Doom Studio id Software Unionizes To Secure AI Protections, Benefits: ‘We See The Direction The Industry Is Headed’

Today the overwhelming majority of workers at Doom studio id Software – 165 of around 185 total employees – announced that they’re forming a wall-to-wall union in conjunction with Communications Workers of America (CWA), the union that’s aided thousands of game workers across Microsoft in organizing.

"id Software is historically important – one of the more famous American studios that survived a length of time that few others have,” id Software producer Andrew Willis, who was part of the organizing effort from the jump and filed the initial paperwork to CWA, told Aftermath. “So it feels really awesome to get this done for something with such historical and cultural importance."

Workers at id began organizing around a year and a half ago, but things kicked into high gear following Microsoft’s unceremonious closure of several Bethesda studios in 2024.

"With Bethesda unionizing, it was a push for people [at id] to start talking, and that's when it started,” id Software lead services programmer Chris Hays told Aftermath. “But then the big push that got it rolling was the closure of Tango [Gameworks] and layoffs within Microsoft at Arkane Austin. It was a wakeup call for a lot of people. People decided that it was time that we took our future into our own hands."

"The big push that got it rolling was the closure of Tango [Gameworks] and layoffs within Microsoft at Arkane Austin. It was a wakeup call for a lot of people."

id itself, Hays said, has suffered “a few” layoffs “here and there” in recent years, but nothing comparable to the scale of Zenimax Online Studios, which lost hundreds of employees earlier this year amid Microsoft’s latest round of mass layoffs and project cancellations. Now, he believes, is the time to secure workers’ rights – before the scythe swings, as opposed to after.

"Not that we're not scared that [layoffs] will one day come," said Hays. "In fact, avoiding each of the previous rounds has made us more anxious about if the next round will be us. And the most recent round of layoffs happened after several [studios] had already organized. People [at id] can see what it was that they got. We got to see them negotiating where they didn't actually lose their jobs [for a couple months]. They were still on payroll. They still had their health insurance. ... They had the extra time to make sure they could get their lives [in order], and many have actually gotten their jobs back through negotiations on where they could place people in the company." 

CWA has been able to successfully unionize so many studios within Microsoft and Activision Blizzard in large part due to a legally binding neutrality agreement it struck with the company in 2022 when it was facing regulatory scrutiny over its $68.7 billion purchase of Activision Blizzard. That deal lapsed earlier this year, but according to Hays, only on the Activision Blizzard side of things.

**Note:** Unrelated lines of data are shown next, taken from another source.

-- ==== Sys2Proof/Tests/Slice0.lean ====
section
/-! SUPPORT. The model's own tests. Part 1: expected values from the spec's worked vectors (spec/95_test_vectors.md, named
by their labels) or from the rule named. Part 2: for each statement with hypotheses, a state and operands that meet them. -/

namespace Sys2Proof.Tests

open Sys2Proof Sys2Proof.Machine

/-! ## Part 1 -/

/-! ### WellFormed: an ill-formed term for each check (R81: LEN has 16 bits) -/

theorem test_wf_refuses_long_loadSeed : (Instr.loadSeed 65536).wf = false := by decide
theorem test_wf_refuses_long_genSeeded : (Instr.genSeeded 65568).wf = false := by decide
theorem test_wf_admits_longest_length : (Instr.genSeeded 65535).wf = true := by decide

/-! ### Decoding: a word of each constructor, written out from R81 and R83 (2.6) -/

theorem test_decode_nop : decode 0x0000000000000000 = .command .nop := by decide
theorem test_decode_loadSeed : decode 0x0000000000002001 = .command (.loadSeed 32) := by decide
theorem test_decode_loadSeed_longest : decode 0x0000000000FFFF01 = .command (.loadSeed 65535) := by decide
theorem test_decode_step : decode 0x0000000000000002 = .command .step := by decide
theorem test_decode_genSeeded : decode 0x0000000000002003 = .command (.genSeeded 32) := by decide
theorem test_decode_genContinue : decode 0x0000000000000004 = .command .genContinue := by decide
theorem test_decode_abort : decode 0x000000000000000F = .command .abort := by decide
theorem test_decode_refuses_len_under_step : decode 0x0000000000000102 = .bad .lengthNotZero := by decide
theorem test_decode_refuses_rsv0 : decode 0x0000000000000012 = .bad .reservedBits := by decide
theorem test_decode_refuses_rsv1 : decode 0x0000000010000001 = .bad .reservedBits := by decide
theorem test_decode_refuses_opcode_5 : decode 0x0000000000000005 = .bad .reservedOpcode := by decide
theorem test_decodeTableWord : decodeTableWord 64 0x2003 = some (.genSeeded 32) := by decide

/-! ### The datapath (2.1, 2.2) -/

theorem test_rotl64_23 : rotl64 0x8000000000000001 23 = 0x0000000000C00000 := by decide
theorem test_rotl64_45 : rotl64 0x0123456789ABCDEF 45 = 0x79BDE02468ACF135 := by decide

/-- V-P1, rows 0 and 1. -/
theorem test_xoshiro_first_draw : xoshiro ⟨1, 2, 3, 4⟩ = (0x0000000002800001, ⟨0x7, 0x0, 0x40002, 0xC00000000000⟩) := by
  decide

/-- V-P3 (R106). -/
theorem test_xoshiro_all_ones :
    xoshiro ⟨0xFFFFFFFFFFFFFFFF, 0xFFFFFFFFFFFFFFFF, 0xFFFFFFFFFFFFFFFF, 0xFFFFFFFFFFFFFFFF⟩ =
      (0xFFFFFFFFFF7FFFFE, ⟨0xFFFFFFFFFFFFFFFF, 0xFFFFFFFFFFFFFFFF, 0xFFFFFFFFFFFE0000, 0x0000000000000000⟩) := by
  decide

/-- R100's law on the vector of 2.1. -/
theorem test_rotl64_back : rotl64 0x79BDE02468ACF135 19 = 0x0123456789ABCDEF := by decide

/-! ### One step -/

/-- The outcome is a next state that passes the check. -/
def nextIs (o : Host.Outcome State Fault Refusal) (p : State → Bool) : Bool :=
  match o with
  | .next t => p t
  | .fault _ => false
  | .refused _ => false

/-- Seed bytes 00 01 … 1F, staged (V-S1). -/
def staged : State :=
  { State.reset with
    SEED := #v[0x0706050403020100, 0x0F0E0D0C0B0A0908, 0x1716151413121110, 0x1F1E1D1C1B1A1918] }

/-- S = (1, 2, 3, 4) (V-P1). -/
def seeded : State := { State.reset with S := some ⟨1, 2, 3, 4⟩, SEEDED := true }

/-- A generation from S = (1, 2, 3, 4), before its first micro-step. -/
def filling : State := { seeded with PHASE := .fill }

/-- V-S1. -/
theorem test_loadSeed_packs_little_endian :
    nextIs (step (staged.withFetchWord 64 0x2001)) (fun t =>
      decide (t.S = some ⟨0x0706050403020100, 0x0F0E0D0C0B0A0908, 0x1716151413121110, 0x1F1E1D1C1B1A1918⟩) &&
      decide (t.status = 0x0000000000000002)) = true := by decide

/-- V-S3, the row LEN = 31. -/
theorem test_loadSeed_wrong_length :
    nextIs (step (State.reset.withFetchWord 64 0x1F01)) (fun t => decide (t.status = 0x100) && t.S.isNone) = true := by
  decide

/-- V-P1, row 0. -/
theorem test_step_draws :
    nextIs (step (seeded.withFetchWord 64 0x2)) (fun t =>
      decide (t.OUT = some 0x0000000002800001) && decide (t.S = some ⟨0x7, 0x0, 0x40002, 0xC00000000000⟩)) = true := by
  decide

/-- V-P4. -/
theorem test_step_not_seeded :
    nextIs (step (State.reset.withFetchWord 64 0x2)) (fun t => decide (t.status = 0x200)) = true := by decide

/-- V-G1, at acceptance. -/
theorem test_genSeeded_accepted :
    nextIs (step (staged.withFetchWord 64 0x2003)) (fun t =>
      decide (t.status = 0x3) && decide (t.PHASE = .fill) && decide (t.ATTEMPTS = 0)) = true := by decide

/-- P4: `GEN_SEEDED len=31` while busy reports BUSY, check 2 before check 3. -/
theorem test_genSeeded_busy_before_length :
    nextIs (step (filling.withFetchWord 64 0x1F03)) (fun t => decide (t.status = 0x303)) = true := by decide

/-- V-G3, at acceptance: LAST_RANK still shows 64 and MATRIX_VALID is 0. -/
theorem test_genContinue_accepted :
    nextIs (step (State.withFetchWord
      { seeded with OUT_VALID := true, MATRIX_VALID := true, LAST_RANK := 64, ATTEMPTS := 1 } 64 0x4))
      (fun t => decide (t.status = 0x0000000000400007)) = true := by decide

/-- P3, ABORT before any micro-step. -/
theorem test_abort_busy :
    nextIs (step (filling.withFetchWord 64 0xF)) (fun t => decide (t.status = 0x502)) = true := by decide

/-- V-A1: an idle ABORT leaves ERR = 2. -/
theorem test_abort_idle :
    nextIs (step (State.withFetchWord { State.reset with ERR := .notSeeded } 64 0xF))
      (fun t => decide (t.status = 0x200)) = true := by decide

/-- V-N1. -/
theorem test_nop_while_busy :
    nextIs (step (State.withFetchWord { filling with ERR := .busy } 64 0x0)) (fun t => decide (t.status = 0x303)) = true := by
  decide

/-- P4: a word with RSV0 set, while busy. -/
theorem test_bad_command_while_busy :
    nextIs (step (State.withFetchWord { filling with ERR := .busy } 64 0x10)) (fun t => decide (t.status = 0x403)) = true := by
  decide

/-- R141 on the draw 0x0000000002800001: its nibbles 8, 9 and 15 are 0, 2 and 1; the step is the engine's. -/
theorem test_fill_unpacks_most_significant_first :
    nextIs (step filling) (fun t =>
      decide (t.MAT[0][8] = some 0) && decide (t.MAT[0][9] = some 2) && decide (t.MAT[0][15] = some 1) &&
      decide (t.MAT[0][16] = none) && decide (t.BLK = 1)) = true := by decide

/-- R180: a table answer stands for the rank checker's; here 63, so CHECK retries (R143). -/
theorem test_check_retries_on_63 :
    let a : Mat64 := Vector.replicate 64 (Vector.replicate 64 0)
    let s : State := { filling with
      PHASE := .check, MAT := Vector.replicate 64 (Vector.replicate 64 (some 0)), rankTable := [(a, 63)] }
    ∃ t, checkStep s = .next t ∧ t.PHASE = .fill ∧ t.LAST_RANK = 63 ∧ t.ATTEMPTS = 1 := by
  intro a s
  have h : snapshot s.MAT = some a := (snapshot_eq_some_iff _ _).2 fun r c => by simp [s, a]
  exact ⟨s.judge 63, checkStep_answered h (rankFn_hit _ _ _) (by decide), rfl, rfl, rfl⟩

/-! ### The window (2.8) -/

/-- The read's result is this response. -/
def readsAs (e : Except Fault Response) (r : Response) : Bool :=
  match e with
  | .ok r' => decide (r' = r)
  | .error _ => false

theorem test_read_cmd : readsAs (memRead State.reset 0x000 8) .busErr = true := by decide
theorem test_read_misaligned : readsAs (memRead State.reset 0x00C 8) .busErr = true := by decide
theorem test_read_four_bytes : readsAs (memRead State.reset 0x020 4) .busErr = true := by decide
theorem test_read_reserved : readsAs (memRead State.reset 0x900 8) .busErr = true := by decide
theorem test_read_s_unseeded : readsAs (memRead State.reset 0x040 8) .busErr = true := by decide
theorem test_read_seed1 : readsAs (memRead staged 0x028 8) (.data 0x0F0E0D0C0B0A0908) = true := by decide

/-- R56, R120: seed byte 9 is the byte at offset 0x029. -/
theorem test_window_byte : windowByte staged 0x029 = some 0x09 := by decide

/-- R53 with V-P1: the first block of a matrix reads back as the draw that filled it. -/
theorem test_matrix_word : matrixWord (unpack MatrixStore.unwritten 0 0 0x171513110F151311) 0 = some 0x171513110F151311 := by
  decide

/-! ### Host programs (R87, R88) -/

/-- R87: a missing `len=` means 32; R83: `GEN_SEEDED len=32` is 0x2003. -/
theorem test_generate_without_length :
    Stmt.generate.expand = [.write 0x000 8 0x0000000000002003, .poll 0x008 0x1 0x0] := by decide

/-! ### RefRank on matrices small enough to follow by hand (R183; the paths of V-R1 to V-R5) -/

/-- Identity: direct pivots. -/
theorem test_rank_identity : rankOf (n := 3) #v[#v[1, 0, 0], #v[0, 1, 0], #v[0, 0, 1]] = 3 := by decide +kernel

/-- All zero: shrink every time. -/
theorem test_rank_zero : rankOf (n := 3) #v[#v[0, 0, 0], #v[0, 0, 0], #v[0, 0, 0]] = 0 := by decide +kernel

/-- Every entry 15: one pivot, then shrink. -/
theorem test_rank_all_15 : rankOf (n := 3) #v[#v[15, 15, 15], #v[15, 15, 15], #v[15, 15, 15]] = 1 := by decide +kernel

/-- Anti-identity: a swap at row 0. -/
theorem test_rank_anti_identity : rankOf (n := 3) #v[#v[0, 0, 1], #v[0, 1, 0], #v[1, 0, 0]] = 3 := by decide +kernel

/-- A case where the literal inline factor of the source goes wrong (spec/90_conflicts.md C5): row 2 is row 0 plus row 1. -/
theorem test_rank_dependent_rows : rankOf (n := 3) #v[#v[1, 2, 3], #v[4, 5, 6], #v[5, 7, 9]] = 2 := by decide +kernel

"For us under Zenimax, there's actually a separate neutrality agreement, and that one is still valid until May [2026]," said Hays. "But that was definitely on our minds when we were looking at when we wanted to think that we had enough support [to unionize]. … We knew that it was really special for us to have the neutrality agreement, to have the freedom to be able to talk to each other more openly and not face the kind of pushback you would have in other unionization campaigns. We wanted to make sure that we took advantage of the benefit while we had it."

While the union plans to conduct a bargaining survey before members go to the table with Microsoft to hammer out a contract, preliminary discussions have focused on a few pillars: benefits, remote work, and AI. 

"There's a lot of blind spots in our benefits, and a lot of us don't know what we have and what we don't and where things are lacking,” said Hays. “When talking with a lot of people, some would say 'Oh, I think we're lacking this particular kind of benefit, or something around child care.' Personally, I'm really motivated to get protections around remote work and responsible use of AI."

"There's definitely a directive from Microsoft to use [AI] more.”

Remote work has been a sticking point at multiple Microsoft studios, with many issuing return-to-office mandates despite teams’ demonstrable success collaborating from across the country – and even the globe – in 2020 and 2021. 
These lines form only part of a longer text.